Task brief:
What lines of the data below include the word "hLatched"? Report them by copying each.

##### Listed entries #####

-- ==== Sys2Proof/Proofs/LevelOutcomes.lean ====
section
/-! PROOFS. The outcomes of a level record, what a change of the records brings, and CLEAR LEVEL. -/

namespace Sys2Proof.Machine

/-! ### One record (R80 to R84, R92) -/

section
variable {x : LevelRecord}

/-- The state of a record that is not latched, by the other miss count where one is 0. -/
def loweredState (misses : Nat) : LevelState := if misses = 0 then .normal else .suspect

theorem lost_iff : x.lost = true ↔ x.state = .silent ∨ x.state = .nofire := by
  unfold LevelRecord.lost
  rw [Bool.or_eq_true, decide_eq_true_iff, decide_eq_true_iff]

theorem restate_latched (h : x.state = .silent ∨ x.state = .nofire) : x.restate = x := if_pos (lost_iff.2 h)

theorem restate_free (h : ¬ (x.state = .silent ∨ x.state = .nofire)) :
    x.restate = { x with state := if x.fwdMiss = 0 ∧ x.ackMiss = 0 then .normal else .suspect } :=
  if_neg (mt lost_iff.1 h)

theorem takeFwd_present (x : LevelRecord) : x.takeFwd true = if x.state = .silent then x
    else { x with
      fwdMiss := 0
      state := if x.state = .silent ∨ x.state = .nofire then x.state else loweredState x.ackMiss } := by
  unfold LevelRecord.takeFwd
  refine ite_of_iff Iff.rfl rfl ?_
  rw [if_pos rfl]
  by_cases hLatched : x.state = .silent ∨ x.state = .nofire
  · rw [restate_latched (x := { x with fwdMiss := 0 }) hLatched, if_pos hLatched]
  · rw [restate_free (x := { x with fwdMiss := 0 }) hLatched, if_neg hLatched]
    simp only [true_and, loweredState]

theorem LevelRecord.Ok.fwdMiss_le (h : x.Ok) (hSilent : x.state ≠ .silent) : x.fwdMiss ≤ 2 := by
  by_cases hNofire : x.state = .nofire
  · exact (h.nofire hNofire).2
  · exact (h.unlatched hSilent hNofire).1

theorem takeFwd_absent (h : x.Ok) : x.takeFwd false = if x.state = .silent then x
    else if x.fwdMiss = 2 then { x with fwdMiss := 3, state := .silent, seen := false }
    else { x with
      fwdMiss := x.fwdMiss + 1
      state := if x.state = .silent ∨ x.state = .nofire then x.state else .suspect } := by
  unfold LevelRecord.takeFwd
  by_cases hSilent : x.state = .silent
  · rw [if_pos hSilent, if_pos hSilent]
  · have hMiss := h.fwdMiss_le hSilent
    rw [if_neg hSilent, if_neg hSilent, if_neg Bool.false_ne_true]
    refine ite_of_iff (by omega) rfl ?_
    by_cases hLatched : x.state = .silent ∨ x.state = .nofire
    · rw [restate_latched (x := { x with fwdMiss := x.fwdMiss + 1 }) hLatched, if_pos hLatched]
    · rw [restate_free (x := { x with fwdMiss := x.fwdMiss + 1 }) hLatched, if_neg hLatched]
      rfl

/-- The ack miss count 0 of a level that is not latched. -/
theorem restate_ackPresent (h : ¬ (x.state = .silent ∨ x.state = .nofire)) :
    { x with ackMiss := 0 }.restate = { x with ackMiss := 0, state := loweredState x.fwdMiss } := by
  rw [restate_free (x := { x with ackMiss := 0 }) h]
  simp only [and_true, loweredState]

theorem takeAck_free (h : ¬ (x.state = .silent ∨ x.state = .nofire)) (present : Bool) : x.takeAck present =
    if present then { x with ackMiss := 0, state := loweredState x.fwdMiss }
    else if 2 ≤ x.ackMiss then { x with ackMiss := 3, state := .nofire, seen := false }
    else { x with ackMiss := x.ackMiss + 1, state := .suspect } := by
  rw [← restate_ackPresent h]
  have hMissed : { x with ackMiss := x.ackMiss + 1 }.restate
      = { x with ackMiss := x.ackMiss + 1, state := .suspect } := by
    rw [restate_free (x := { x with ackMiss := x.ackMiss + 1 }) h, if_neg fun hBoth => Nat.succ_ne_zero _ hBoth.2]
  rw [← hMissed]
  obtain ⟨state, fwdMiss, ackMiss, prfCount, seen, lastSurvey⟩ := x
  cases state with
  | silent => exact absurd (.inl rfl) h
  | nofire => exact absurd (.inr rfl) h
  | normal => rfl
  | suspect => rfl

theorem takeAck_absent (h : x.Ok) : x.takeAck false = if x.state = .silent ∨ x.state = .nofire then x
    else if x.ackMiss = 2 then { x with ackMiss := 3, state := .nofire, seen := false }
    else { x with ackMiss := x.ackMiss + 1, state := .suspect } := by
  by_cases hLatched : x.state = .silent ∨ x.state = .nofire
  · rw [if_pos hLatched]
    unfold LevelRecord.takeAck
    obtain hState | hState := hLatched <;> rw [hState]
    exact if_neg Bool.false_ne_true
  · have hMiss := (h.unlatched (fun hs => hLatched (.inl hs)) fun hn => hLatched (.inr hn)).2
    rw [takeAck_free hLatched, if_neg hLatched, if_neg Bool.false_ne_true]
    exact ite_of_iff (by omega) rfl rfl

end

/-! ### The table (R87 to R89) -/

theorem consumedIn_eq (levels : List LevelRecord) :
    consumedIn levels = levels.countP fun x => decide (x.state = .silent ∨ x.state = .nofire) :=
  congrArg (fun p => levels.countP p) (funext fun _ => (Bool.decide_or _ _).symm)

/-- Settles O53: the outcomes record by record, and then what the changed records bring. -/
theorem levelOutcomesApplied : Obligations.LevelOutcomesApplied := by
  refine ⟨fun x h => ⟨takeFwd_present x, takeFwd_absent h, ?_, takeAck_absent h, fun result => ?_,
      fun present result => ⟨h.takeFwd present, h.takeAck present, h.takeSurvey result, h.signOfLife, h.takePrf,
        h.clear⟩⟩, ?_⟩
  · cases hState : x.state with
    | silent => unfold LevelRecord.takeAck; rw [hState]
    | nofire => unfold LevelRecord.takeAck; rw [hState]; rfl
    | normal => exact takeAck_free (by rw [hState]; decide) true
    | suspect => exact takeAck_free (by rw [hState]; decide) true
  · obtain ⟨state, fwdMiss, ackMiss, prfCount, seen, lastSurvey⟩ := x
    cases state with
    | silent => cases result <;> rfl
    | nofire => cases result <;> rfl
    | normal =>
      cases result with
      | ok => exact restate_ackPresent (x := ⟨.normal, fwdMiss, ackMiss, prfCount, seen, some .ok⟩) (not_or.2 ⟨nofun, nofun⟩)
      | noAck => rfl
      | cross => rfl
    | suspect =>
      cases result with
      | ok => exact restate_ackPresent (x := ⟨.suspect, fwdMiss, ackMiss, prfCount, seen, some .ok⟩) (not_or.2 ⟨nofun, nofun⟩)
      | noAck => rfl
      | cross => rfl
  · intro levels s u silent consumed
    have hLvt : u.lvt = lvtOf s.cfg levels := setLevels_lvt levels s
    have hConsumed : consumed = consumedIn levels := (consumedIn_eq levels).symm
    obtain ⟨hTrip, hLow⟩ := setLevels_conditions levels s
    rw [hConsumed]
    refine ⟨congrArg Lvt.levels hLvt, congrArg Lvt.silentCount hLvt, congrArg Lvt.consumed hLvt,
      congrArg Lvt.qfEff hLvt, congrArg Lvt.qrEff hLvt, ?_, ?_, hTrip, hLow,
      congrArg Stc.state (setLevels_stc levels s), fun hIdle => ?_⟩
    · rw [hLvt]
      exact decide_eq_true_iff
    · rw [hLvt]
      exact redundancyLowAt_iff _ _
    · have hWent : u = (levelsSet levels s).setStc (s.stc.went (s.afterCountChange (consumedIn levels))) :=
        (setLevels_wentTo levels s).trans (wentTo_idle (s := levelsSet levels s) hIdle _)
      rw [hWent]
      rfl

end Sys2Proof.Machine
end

#####

Response:
  by_cases hLatched : x.state = .silent ∨ x.state = .nofire
  · rw [restate_latched (x := { x with fwdMiss := 0 }) hLatched, if_pos hLatched]
  · rw [restate_free (x := { x with fwdMiss := 0 }) hLatched, if_neg hLatched]
    by_cases hLatched : x.state = .silent ∨ x.state = .nofire
    · rw [restate_latched (x := { x with fwdMiss := x.fwdMiss + 1 }) hLatched, if_pos hLatched]
    · rw [restate_free (x := { x with fwdMiss := x.fwdMiss + 1 }) hLatched, if_neg hLatched]
  by_cases hLatched : x.state = .silent ∨ x.state = .nofire
  · rw [if_pos hLatched]
    obtain hState | hState := hLatched <;> rw [hState]
  · have hMiss := (h.unlatched (fun hs => hLatched (.inl hs)) fun hn => hLatched (.inr hn)).2
    rw [takeAck_free hLatched, if_neg hLatched, if_neg Bool.false_ne_true]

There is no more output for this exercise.